In 1861, Whately moved to Pau, France, to rest and continue to recover. That winter she cared for the son of a Scottish minister who was terminally ill. Whately's work with him was instrumental in her decision to open a medical mission in 1879. In the winter of 1862 Whately returned to Cairo and re-opened the school she had started, and shortly afterwards opened one for Muslim boys. Mansoor Shakoor and his two brothers helped her teach at both schools. This allowed Whately to traverse the Nile and visit other towns and villages. She read to the women and children there and provided what education and medicine she could. In 1869 the Prince of Wales visited Whately in Cairo, which led to a grant of land to her just outside the city walls for the purpose of building a school. As this school grew, Whately decided to add a medical facility for care and training.

==Writings==
Mary Louisa Whately wrote 12 books on her missionary work and on life in Egypt, designed to educate people in Britain about the daily life in Egypt, especially the poor. Her books Child-Life in Egypt, Ragged Life in Egypt, Scenes from Life in Cairo and Stories of Peasant Life on the Nile were some of the first of their kind for Egypt. They describe hardship and tasks that the poor and their children have in life simply to survive. Her collected works, Letters From Egypt to Plain Folks at Home, explained what Whately was accomplishing in Egypt, along with her daily life and that of the people she lived with. Whately wrote other books on certain experiences she had and people she had met. A Memoir of Mansoor Shaknoor, The Prism... and others covered people who had a significant impact on her life and ministry.

==Selected works==
- Whately, M. L. A Memoir of Mansoor Shakoor, of Lebanon. London, England: Guildford, 1873.

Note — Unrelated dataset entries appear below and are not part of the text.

-- ==== Sys2Proof/WellFormed.lean ====
section
/-! DEFINITION. Well-formed commands: every operand within the range that its field or its unit has in the manual. -/

namespace Sys2Proof

/-- The parts that operands number: 1,200 cores on the larger grid (R22), 36 links (R339), 48 heaths (R11),
64 functions (R412). -/
def coreOk (v : Nat) : Bool := decide (v < 1200)
def linkOk (n : Nat) : Bool := decide (n < 36)
def heathOk (h : Nat) : Bool := decide (h < 48)
def fnOk (f : Nat) : Bool := decide (f < 64)

/-- A slot of a core's mesh port: 12 bits (R111). -/
def meshSlotOk (n : Nat) : Bool := decide (n < 4096)

/-- A source of a delivery (R213). -/
def Source.wf : Source → Bool
  | .core v => coreOk v
  | .group g => decide (g < 4096)
  | .device d => decide (d < 2 ^ 24)
  | .engine e => decide (e < 64)

/-- A priority flit's fields within their widths (table of R362). -/
def Prio.wf (p : Prio) : Bool :=
  decide (p.pkey < 2 ^ 16) && decide (p.epoch < 2 ^ 16) && decide (p.origin < 2 ^ 24) &&
  decide (p.stroke < 2 ^ 32) && decide (p.round < 2 ^ 8) && decide (p.code < 2 ^ 8) &&
  decide (p.cause < 2 ^ 4) && decide (p.gtc < 2 ^ 64) && decide (p.frac < 2 ^ 4)

/-- A packet's fields within their widths (table before R383). -/
def Packet.wf (p : Packet) : Bool :=
  decide (p.vc < 8) && decide (p.pkey < 2 ^ 16) && decide (p.dst < 2 ^ 24) && decide (p.src < 2 ^ 24) &&
  decide (p.slot < 4096) && decide (p.tag < 4096) && decide (p.epoch < 2 ^ 8) && decide (p.addr < 2 ^ 48)

/-- A flit's payload is 224 bytes (R357). -/
def Flit.wf (f : Flit) : Bool := f.payload.length == 224

/-- A device identifier is 24 bits (R380), a session 32, and a header version and a type 8 (R394). -/
def Auth.wf (a : Auth) : Bool :=
  decide (a.sender < 2 ^ 24) && decide (a.session < 2 ^ 32) && decide (a.mver < 2 ^ 8) && decide (a.mtype < 2 ^ 8)

/-- A descriptor ring of a function (R416). -/
def ringOk (f r : Nat) : Bool := fnOk f && decide (r < 64)

/-- An offset of BAR0 (R488). -/
def barOk (off : Nat) : Bool := decide (off < 2 ^ 26)

/-- A CONFIRM field is 11 bits (R468). -/
def confirmOk (c : Nat) : Bool := decide (c < 2 ^ 11)

/-- Every operand of the command is in range. -/
def Instr.wf : Instr → Bool
  | .loadTile v => coreOk v
  | .stream v => coreOk v
  | .drain v => coreOk v
  | .accClear v => coreOk v
  | .vmpLoad v => coreOk v
  | .vmpStream v => coreOk v
  | .vmpDrain v => coreOk v
  | .vmpClear v => coreOk v
  | .vld v => coreOk v
  | .vst v => coreOk v
  | .valu v => coreOk v
  | .vfn v => coreOk v
  | .vred v => coreOk v
  | .vmask v => coreOk v
  | .vlane v => coreOk v
  | .mld v => coreOk v
  | .mst v => coreOk v
  | .nld v => coreOk v
  | .recst v => coreOk v
  | .dmaRow v => coreOk v
  | .dmaCol v => coreOk v
  | .dmaPressImage v => coreOk v
  | .dmaMxPack v => coreOk v
  | .dmaGather v => coreOk v
  | .send v => coreOk v
  | .recv v => coreOk v
  | .mcast v => coreOk v
  | .strokeEnd v => coreOk v
  | .wait v => coreOk v
  | .own v => coreOk v
  | .nop v => coreOk v
  | .loop v => coreOk v
  | .setb v => coreOk v
  | .addb v => coreOk v
  | .mop v => coreOk v
  | .halt v => coreOk v
  | .meshDelivery v slot src => coreOk v && meshSlotOk slot && src.wf
  | .recvComplete v slot => coreOk v && meshSlotOk slot
  | .dmaDescriptorComplete v eng => coreOk v && decide (eng < 2)
  | .coreStrokeEndReached v => coreOk v
  | .strokeLaunch => true
  | .holdPoint => true
  | .decisionTick => true
  | .strokeCommit => true
  | .hold n p => linkOk n && p.wf
  | .stop n p => linkOk n && p.wf
  | .launchCancel n p => linkOk n && p.wf
  | .beacon n p => linkOk n && p.wf
  | .beaconSend => true
  | .beaconMissed => true
  | .coordinatorLaunchStart => true
  | .launchAckDeadline => true
  | .launchWaitTimeout => true
  | .crossingLateArrival => true
  | .droopDetected h => heathOk h
  | .patrolScrub addr _ => match addr with
    | .mapped a => decide (a < 0x048000000000)
    | .spare d o => decide (d < 8) && decide (o < 2 ^ 36)
  | .channelScoreHalving => true
  | .copyOutRemap d => decide (d < 8)
  | .granuleRepairComplete addr bytes => decide (addr < 0x048000000000) && bytes.length == 2048
  | .registerWrite off _ _ => fnOk off.fn && barOk off.off
  | .gtcLoRead _ => true
  | .poisonLogRead off _ => barOk off
  | .regionEntryWrite n w _ => decide (n < 64) && decide (w < 4)
  | .srvEnable => true
  | .srvDisable => true
  | .srvConfigChange pageTokens mode => decide (pageTokens < 8) && decide (mode < 4)
  | .adapterRegionEnable units count => decide (units < 2 ^ 16) && decide (count < 2 ^ 11)
  | .hostRingHeadWrite _ _ => true
  | .proofRingCopy => true
  | .functionEnable f _ _ => fnOk f
  | .functionDisable f _ => fnOk f
  | .flrComplete f => fnOk f
  | .pf0Flr => true
  | .lifecycleAdvance target confirm => decide (target < 4) && confirmOk confirm
  | .downbin confirm => confirmOk confirm
  | .spareCommit confirm => confirmOk confirm
  | .revokeKey key confirm => decide (key < 16) && confirmOk confirm
  | .rollbackAdvance count confirm => decide (count < 2 ^ 11) && confirmOk confirm
  | .tickEligToggle confirm => confirmOk confirm
  | .debugLock confirm => confirmOk confirm
  | .debugRelock => true
  | .fuseCommandComplete => true
  | .freeze _ => true
  | .fenceAll _ => true
  | .hostFlush _ => true
  | .dump _ => true
  | .heathReset _ => true
  | .zeroizeKeys _ => true
  | .zeroizePlates _ => true
  | .zeroizeDdr _ => true
  | .powerOff _ => true
  | .guardOpComplete => true
  | .heathControllerTimeout h _ => heathOk h
  | .linkEnable n => linkOk n
  | .linkDisable n => linkOk n
  | .linkFence n _ => linkOk n
  | .linkUnfence n => linkOk n
  | .linkRediscover n => linkOk n
  | .trainingComplete n _ delay => linkOk n && decide (delay < 2 ^ 16)
  | .trainingTimeout n => linkOk n
  | .record n _ => linkOk n
  | .linkVerdict n vd reason => linkOk n && decide (vd < 3) && decide (reason < 16)
  | .rediscover n => linkOk n
  | .discoveryRepeat n => linkOk n
  | .discoveryTimeout n => linkOk n
  | .flitSlotTransmit n => linkOk n
  | .flitReceive n slot f => linkOk n && decide (slot < 125) && f.flit.wf
  | .replayTimerExpiry n => linkOk n
  | .laneLockLoss n lane => linkOk n && decide (lane < 9)
  | .retrainComplete n _ => linkOk n
  | .portEngineFault e => decide (e < 6)
  | .packetForward n vc => linkOk n && decide (vc < 8)
  | .data p => p.wf
  | .readReq p => p.wf
  | .writeReq p => p.wf
  | .readResp p => p.wf
  | .writeAck p => p.wf
  | .window p => p.wf
  | .coll id _ _ => decide (id < 2 ^ 12)
  | .requestTimeout tag => decide (tag < 4096)
  | .congestionMapLatch => true
  | .congMap a _ => a.wf
  | .planWrite a _ => a.wf
  | .planCommit a _ _ => a.wf
  | .teardown a => a.wf
  | .teardownComplete => true
  | .fencePorts a _ _ => a.wf
  | .fenceDevice a => a.wf
  | .unfence a => a.wf
  | .regRead a off _ => a.wf && barOk off
  | .regWrite a off _ _ => a.wf && barOk off
  | .response a _ => a.wf
  | .launch a _ => a.wf
  | .launchAnswer a _ => a.wf
  | .abort a => a.wf
  | .stopPoint => true
  | .ready a m => a.wf && decide (m.member < 64) && decide (m.base < 2 ^ 48)
  | .readyTimeout => true
  | .loadLeafReceived _ _ _ => true
  | .verdict a member _ => a.wf && decide (member < 64)
  | .drained a member _ => a.wf && decide (member < 64)
  | .leafHashes a member _ _ => a.wf && decide (member < 8)
  | .manifest a _ => a.wf
  | .pair a _ => a.wf
  | .pairHeadTimeout => true
  | .pairBindingTimeout => true
  | .doorbellSnoop f r _ _ => fnOk f && decide (r ≤ 64)
  | .doorbellPoll f r tail head => f.all fnOk && r.all (fun r => decide (r ≤ 64)) &&
      r.length == f.length && tail.length == f.length && head.length == f.length
  | .submitRequest f r _ _ _ _ => ringOk f r
  | .cancel f r _ => ringOk f r
  | .loadModel f r _ _ => ringOk f r
  | .swapModel f r _ _ => ringOk f r
  | .loadAdapter f r _ _ => ringOk f r
  | .retireAdapter f r _ => ringOk f r
  | .setBudget f r _ => ringOk f r
  | .launchProgram f r _ _ _ => ringOk f r
  | .abortProgram f r _ => ringOk f r
  | .query f r _ => ringOk f r
  | .imageLoad => true
  | .loadPathNext => true
  | .adapterWaitTimeout => true
  | .slotZeroingComplete n => decide (n < 8)
  | .adapterZeroingComplete n => decide (n < 1024)
  | .pageZeroingComplete _ => true
  | .intakeComplete req => decide (req < 65536)
  | .boundaryStart => true
  | .journalWriteComplete => true
  | .completionRingRoom f r _ => ringOk f r
  | .eventLost f _ => fnOk f
  | .interruptCoalesceTimeout f r => fnOk f && decide (r ≤ 128)
  | .msixUnmask f vec => fnOk f && decide (vec < 2048)
  | .headSign => true
  | .hostSharedAccess _ dpa _ => decide (dpa < 2 ^ 36)
  | .spdmRequest version m => decide (version < 256) && decide (m.session < 2 ^ 32)
  | .keyExchange session _ _ => decide (session < 2 ^ 32)
  | .getMeasurements index => decide (index.index < 256)
  | .debugTokenSubmit _ => true
  | .debugUnlockExpiry => true
  | .stileWatchdogExpiry upsets => upsets.all fun p => decide (p.1 < 2 ^ 19)
  | .fwLoad _ => true
  | .coldReset _ _ => true
  | .bootRomStart _ _ => true
  | .bringUpStart => true
  | .heathSwitchOn h => heathOk h
  | .powerGoodTimeout h => heathOk h
  | .heathSelfTestDone h _ => heathOk h
  | .channelTrainingDone c _ => decide (c < 80)
  | .ddrInitZeroDone => true
  | .warmReset => true
  | .powerGoodLoss _ => true
  | .refclkLoss _ => true
  | .heathLoss h cause => heathOk h && decide (1 ≤ cause ∧ cause ≤ 6)
  | .rimDieLoss d => decide (d < 12)
  | .thermalLevelRise h temp => heathOk h && decide (temp < 1024)
  | .thermalLevelFall h temp => heathOk h && decide (temp < 1024)
  | .thermalTrip sensor temp => decide (sensor < 60) && decide (temp < 1024)
  | .powerCapInterval m => decide (m.watts < 2 ^ 14) && m.amps.all fun a => decide (a < 2 ^ 12)
  | .pcapAssert => true
  | .avsVidRaise h => heathOk h
  | .avsVidLower h => heathOk h
  | .avsFault h => heathOk h
  | .mctpPowerCap m => decide (m.addr < 2 ^ 7)
  | .pcapDeassert => true
  | .hostPortLinkTrained l => decide (l.rate < 8) && decide (l.width < 32)
  | .hdmDecoderCommit => true

end Sys2Proof
end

- Whately, M. L.Among the Huts in Egypt: Scenes from Real Life. London, England: Seeley, Jackson, & Halliday, 1871
- Whately, M. L. Child-Life in Egypt. Philadelphia, Pennsylvania: American Sunday-School Union, 1866.
- Whately, M. L. Letters from Egypt to Plain Folks at Home. London, England: Seeley, Jackson, & Halliday, 1879
- Whately, M. L. Lost in Egypt. London, England: Religious Tract Society, 1881.
- Whately, M. L. More About Ragged Life in Egypt. London, England, 1864.
- Whately, M. L. Ragged Life in Egypt. London, England: Seeley, Jackson, & Halliday, 1863
- Whately, M. L. Ragged Life in Egypt, and More about Ragged Life in Egypt. London, England, 1870.
- Whately, M. L. Scenes from Life in Cairo: A Glimpse Behind The Curtain. London, England: Seeley, Jackson & Halliday, 1883.
- Whately, M. L. Stories of Peasant Life on the Nile. London, England: Religious Tract Society, 1888.
- Whately, M. L. The Prism. Unequally Yoked...Life in a Swiss Chalet...From Darkness to Light. London, England: Religious Tract Society, 1878.
- Whately, M. L. The Story of a Diamond: Illustrative of Egyptian Manners and Customs. London, England: Religious Tract Society, 1867.